Happiness. We are both going through a very difficult and trying time. It is a struggle to get through the day and we would love it if, just for a few minutes, we could feel undisturbed happiness. But how do we give each other that?
I called her. I explained what I believe should be done on that day and she agreed without hesitation. So here’s the thing.
This year, my best friend and I have decided to start a tradition. We love the idea of Christmas and presents. Just like so many other kids in my city that actually celebrate the holiday but can’t afford to buy presents. So we set a common budget and said, “We will meet on the 25th and go to the closest orphanage or homeless shelter and give them gifts. It is definitely going to be so much fun.” The day is drawing close and I’m starting to feel excited. These are kids without parents, without families. All they have is each other and there’s not much they can give to each other but love and though that is better than any material ever, a little Christmas miracle never hurt anybody. So we want to give them something they can enjoy. It doesn’t have to be big or expensive. It just has to make them happy.

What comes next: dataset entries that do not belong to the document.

-- ==== Sys2Proof/Machine/Ops.lean ====
section
/-!
DEFINITION. Shared operations of the engine: events to the Orrery (R278, R302), mode commands and drivers, Last Line
(R517, R518), engine state (R92), items and how they end (R105–R116), image trailers of items that end early (R185),
the abort-mark sequence (R214) and the jam stop (R240).
-/
namespace Sys2Proof.Machine

/-! ### Events (R278, R302, R303) -/

/-- Context `c` of the Orrery. -/
def Chip.ctx (s : Chip) (c : Nat) : Ctx :=
  match c with
  | 0 => s.orr.c0
  | 1 => s.orr.c1
  | 2 => s.orr.c2
  | _ => s.orr.c3

/-- Put context `c` back. -/
def Chip.setCtx (s : Chip) (c : Nat) (x : Ctx) : Chip :=
  { s with orr := match c with
    | 0 => { s.orr with c0 := x }
    | 1 => { s.orr with c1 := x }
    | 2 => { s.orr with c2 := x }
    | _ => { s.orr with c3 := x } }

/-- Event condition `k` becomes visible to context `c` (R302): its latch is set, and so is the pending latch of every
enabled dispatch entry that names it (R278). -/
def Chip.eventTo (s : Chip) (c k : Nat) : Chip :=
  let x := s.ctx c
  let s := if x.evl.contains k then s else s.setCtx c { x with evl := k :: x.evl }
  (List.range 8).foldl (fun t n =>
    if t.on (Fld.ORC_DSP_EN c n) && t.get (Fld.ORC_DSP_COND c n) == k then
      t.put (Fld.ORC_PEND_PND c) (t.get (Fld.ORC_PEND_PND c) ||| 2 ^ n) else t) s

/-- Event condition `k` becomes visible to every context; the latches of one that is stopped collect too (R279). -/
def Chip.eventAll (s : Chip) (k : Nat) : Chip := (((s.eventTo 0 k).eventTo 1 k).eventTo 2 k).eventTo 3 k

/-- Event condition `k` is raised in the cycle that the Orrery has reached. It passes the event router and becomes visible two cycles later (R277).
With no context running the two cycles are not told apart. -/
def Chip.eventIn (s : Chip) (k : Nat) : Chip :=
  if !s.on Fld.ORR_CTL_EN then s.eventAll k
  else
    let e := (s.get Fld.ORR_CYC_N, k)
    if s.orr.evq.contains e then s else { s with orr := { s.orr with evq := s.orr.evq ++ [e] } }

/-- A pulse of an event router source reaches the input lines that name it (R501). -/
def Chip.route (s : Chip) (src : Nat) : Chip :=
  if s.on Fld.GPI_CTL_EN then
    [0, 1, 2, 3].foldl (fun t m =>
      if t.get (Fld.GPI_RSEL_SRC m) = src && t.get (Fld.GPI_RSEL_EDGE m) != 0 then t.eventIn (0x75 + m) else t) s
  else s

/-- The router source that an event condition is, if it is one (R501): BD, UNLOCK, fault notice. -/
def routeSrc (k : Nat) : Nat := if k = 0x21 then 0x22 else if k = 0x2D then 0x23 else if k = 0x12 then 0x25 else 0

/-- An event is raised: it reaches every context and the event router. -/
def Chip.event (s : Chip) (k : Nat) : Chip := if routeSrc k = 0 then s.eventIn k else (s.eventIn k).route (routeSrc k)

/-! Event condition codes (R303). -/
namespace Ev
abbrev halt : Nat := 0x06
abbrev jam : Nat := 0x10
abbrev stall : Nat := 0x11
abbrev fltn : Nat := 0x12
abbrev cmd : Nat := 0x13
abbrev admitted : Nat := 0x14
abbrev abrtmk : Nat := 0x15
abbrev dbnd : Nat := 0x16
abbrev bd : Nat := 0x21
abbrev unlock : Nat := 0x2D
abbrev bdone : Nat := 0x54
abbrev jobch : Nat := 0x55
abbrev v7new : Nat := 0x6D
abbrev tick : Nat := 0x74
end Ev

/-! ### Drivers (R250, R256, R312, R315) -/

/-- A slot as reset leaves it. -/
def idleSlot : Slot :=
  { df := 0, rPrev := 0, yPrev := 0, miss := 0, frz := 0, uMin := 0, uMax := 0, bind := 0, cmd := none, wait := 0, seen := 0,
    opp := 0, refT := none, refCnt := 0, refEdges := 0, vel := 0, held := false }

/-- Slot `n` of Heliostat beyond its block. -/
def Chip.slot (s : Chip) (n : Nat) : Slot := (s.hel.slots[n]?).getD idleSlot

/-- Put slot `n` back. -/
def Chip.setSlot (s : Chip) (n : Nat) (x : Slot) : Chip :=
  if h : n < 12 then { s with hel := { s.hel with slots := s.hel.slots.set n x h } } else s

/-- A mode command reaches slot `n` and waits for the next computation window (R250). -/
def Chip.helCmd (s : Chip) (n mode : Nat) : Chip := s.setSlot n { s.slot n with cmd := some mode }

/-! Heliostat modes (R256). -/
namespace Mode
abbrev off : Nat := 0
abbrev run : Nat := 1
abbrev hold : Nat := 2
abbrev brake : Nat := 3
abbrev coast : Nat := 4
abbrev open_ : Nat := 5
end Mode

/-- The mode that stops an axis (R240, R515): BRAKE for a DC axis, HOLD for a stepper. -/
def Chip.stopMode (s : Chip) (axis : Nat) : Nat :=
  if s.get (Fld.MOT_AX_TYPE axis) = 1 then Mode.hold else Mode.brake

/-- Axis `a` (0 A, 1 B). -/
def Chip.axis (s : Chip) (a : Nat) : Axis := if a = 0 then s.mot.axA else s.mot.axB

/-- Put it back. -/
def Chip.setAxis (s : Chip) (a : Nat) (x : Axis) : Chip :=
  { s with mot := if a = 0 then { s.mot with axA := x } else { s.mot with axB := x } }

/-- An axis is commanded no speed, and its ramp ends. -/
def Chip.endRamp (s : Chip) (a : Nat) : Chip :=
  (s.setAxis a { s.axis a with goal := 0, start := 0, age := 0 }).put (Fld.MOT_CM_SPD a) 0

/-- An axis is commanded to stop: brake (DC) or hold (stepper). -/
def Chip.stopAxis (s : Chip) (a : Nat) : Chip :=
  if s.get (Fld.MOT_AX_TYPE a) = 0 then s
  else ((s.endRamp a).helCmd (1 + a) (s.stopMode a)).put (Fld.MOT_CM_MODE a) (if s.stopMode a = Mode.hold then 3 else 2)

/-- Every transport axis that is fitted is commanded to stop (R240). -/
def Chip.stopAxes (s : Chip) : Chip := (s.stopAxis 0).stopAxis 1

/-- Command solenoid switches off (R315). -/
def Chip.solOff (s : Chip) (mask : Nat) : Chip :=
  { s with mot := { s.mot with solCmd := s.mot.solCmd &&& (0x3F - bitsOf mask 0 6 % 64) } }

/-- Close every beam gate and force MOD0–MOD2 and GP0 low; lines of sweeps in progress are marked INVAL (ACT0 GCLR, R312). -/
def Chip.gclr (s : Chip) : Chip :=
  let g (x : Station) : Station := { x with armed := false, armNext := false, inval := x.inval || x.sweeping, dark := x.dark || x.sweeping }
  { s with mer := { s.mer with s0 := g s.mer.s0, s1 := g s.mer.s1, s2 := g s.mer.s2,
                               mod0 := false, mod1 := false, mod2 := false, gp0 := false } }

/-! ### Driver gating (R34, R35) -/

/-- Is the actuator (codes of R246, 1–11) commanded to drive by the latest RT frame? -/
def Chip.actOn (s : Chip) (a : Nat) : Bool :=
  match s.fab.down.modes[a]? with
  | some m => m != 0 && m != 4
  | none => false

/-- Are the bridges of axis `a` switching? BRAKE and OFF short the windings through the low-side switches, which is their reset state (R256). -/
def Chip.axisOn (s : Chip) (a : Nat) : Bool :=
  match s.fab.down.modes[2 + a]? with
  | some m => m == Mode.run || m == Mode.hold || m == Mode.open_
  | none => false

/-- A mask of `n` bits from a predicate. -/
def maskOf (n : Nat) (p : Nat → Bool) : Nat := (List.range n).foldl (fun m i => if p i then m + 2 ^ i else m) 0

/-- A signed fraction of full scale, where 0x7FFF_FFFF is +FS, in units of which the full scale has `fs` (R248). DESIGN CHOICE (log entry 164):
the part of a unit is dropped. -/
def ofFull (u : Int) (fs : Nat) : Int := (u * fs).tdiv 2147483647

/-- What the latest RT frame commands of actuator `a` as output. -/
def Chip.downOut (s : Chip) (a : Nat) : Int := ((s.fab.down.outs[a]?).getD 0#32).toInt

/-- The current limit of the polygon driver, in mA (R237, R238, R248): PALI in align, else what the loop commands, none for u < 0; at most PICL, and
none while the driver is off. -/
def Chip.polyCurrent (s : Chip) : Nat :=
  if !s.mot.polyOn then 0
  else min (if s.get Fld.MDR_PSTA_ST = 1 then 10 * s.get Fld.MDR_PGEO_PALI else (ofFull (max 0 (s.downOut 1)) 1500).toNat) (10 * s.get Fld.MDR_PICL_I)

/-- The P-die drives the polygon with that limit. -/
def Chip.syncPoly (s : Chip) : Chip := { s with mot := { s.mot with polyMa := s.polyCurrent } }

/-- Show the polygon's start state (MDR.PSTA and its copy). -/
def Chip.polyState (s : Chip) (st : Nat) : Chip := ((s.put Fld.MDR_PSTA_ST st).put Fld.MDR_STA_PST st).syncPoly

/-- The current limit of bridge `b` in mA (R235): none while it is off; the run or hold current that the frame carries for a stepper, whose windings
share it, and never above HICLn; HICLn for a DC axis. -/
def Chip.bridgeLimit (s : Chip) (b : Nat) : Nat :=
  if bitsOf (s.get Fld.MDR_STA_HON) b 1 = 0 then 0
  else
    let top := 10 * s.get (Fld.MDR_HICL_I b)
    if s.get (Fld.MOT_AX_TYPE (b / 2)) = 1 then min top (10 * (s.fab.down.holds[b / 2]?).getD 0) else top

/-- What the bridges of axis `a` drive (R235, R248): signed duty in 0.1 % of a DC axis; of a stepper the signed speed in 1/64 full step per second,
as the frame's microsteps of 1/2^MS full step make it. -/
def Chip.axisDrive (s : Chip) (a : Nat) : Int :=
  if bitsOf (s.get Fld.MDR_STA_HON) (2 * a) 1 = 0 then 0
  else match s.get (Fld.MOT_AX_TYPE a) with
    | 1 => ofFull (s.downOut (2 + a)) 262144 * (2 ^ (6 - s.get (Fld.MOT_AX_MS a)) : Nat)
    | 2 => ofFull (s.downOut (2 + a)) 1000
    | _ => 0

/-- The bridges drive as the latest frame, AXn and the ceilings have it. -/
def Chip.syncBridges (s : Chip) : Chip :=
  { s with mot := { s.mot with hbMa := Vector.ofFn fun b => s.bridgeLimit b.val, axDrive := Vector.ofFn fun a => s.axisDrive a.val } }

Because the only way you can ever give happiness to yourself is by giving it to another.
It may sound selfish but there’s nothing wrong in feeling good as long as you know that the reason you did what you did was for the other person and not for yourself. So here’s what I think – When you look at it from a distance, there’s more to the tiny little things that surround this day, more lessons, more joy than what it has become. And when I think of Santa, I think it’s what he intended to do. This was Santa Claus’ Theory :
He’ll teach the kids to be nice all through the year by tempting them with a reward. He’ll teach them to appreciate the people in their lives. He’ll help them understand the next person’s needs so they can buy exactly that for a present. He’ll show them the art of happiness – not because of what you have as your present but because you watch the other person smile at what you’ve gotten for them. He’ll let the family create a lifetime of traditions.
Like I want to create with you. So let’s do this – you and me. Our little Christmas tradition to be done year after year, for as long as we live.
When you’re shopping for presents, buy a little something else. Can even be a bag of chocolates. Drop it off at the closest homeless shelter on Christmas day. If you’re feeling up to it, walk in and hand them to the people there. It’ll be our little thing every year. It’s not expensive, it’s not mighty but it’s a memory. For you, for me and for them. And I’ve always said, a memory is the most priced possession you can ever have.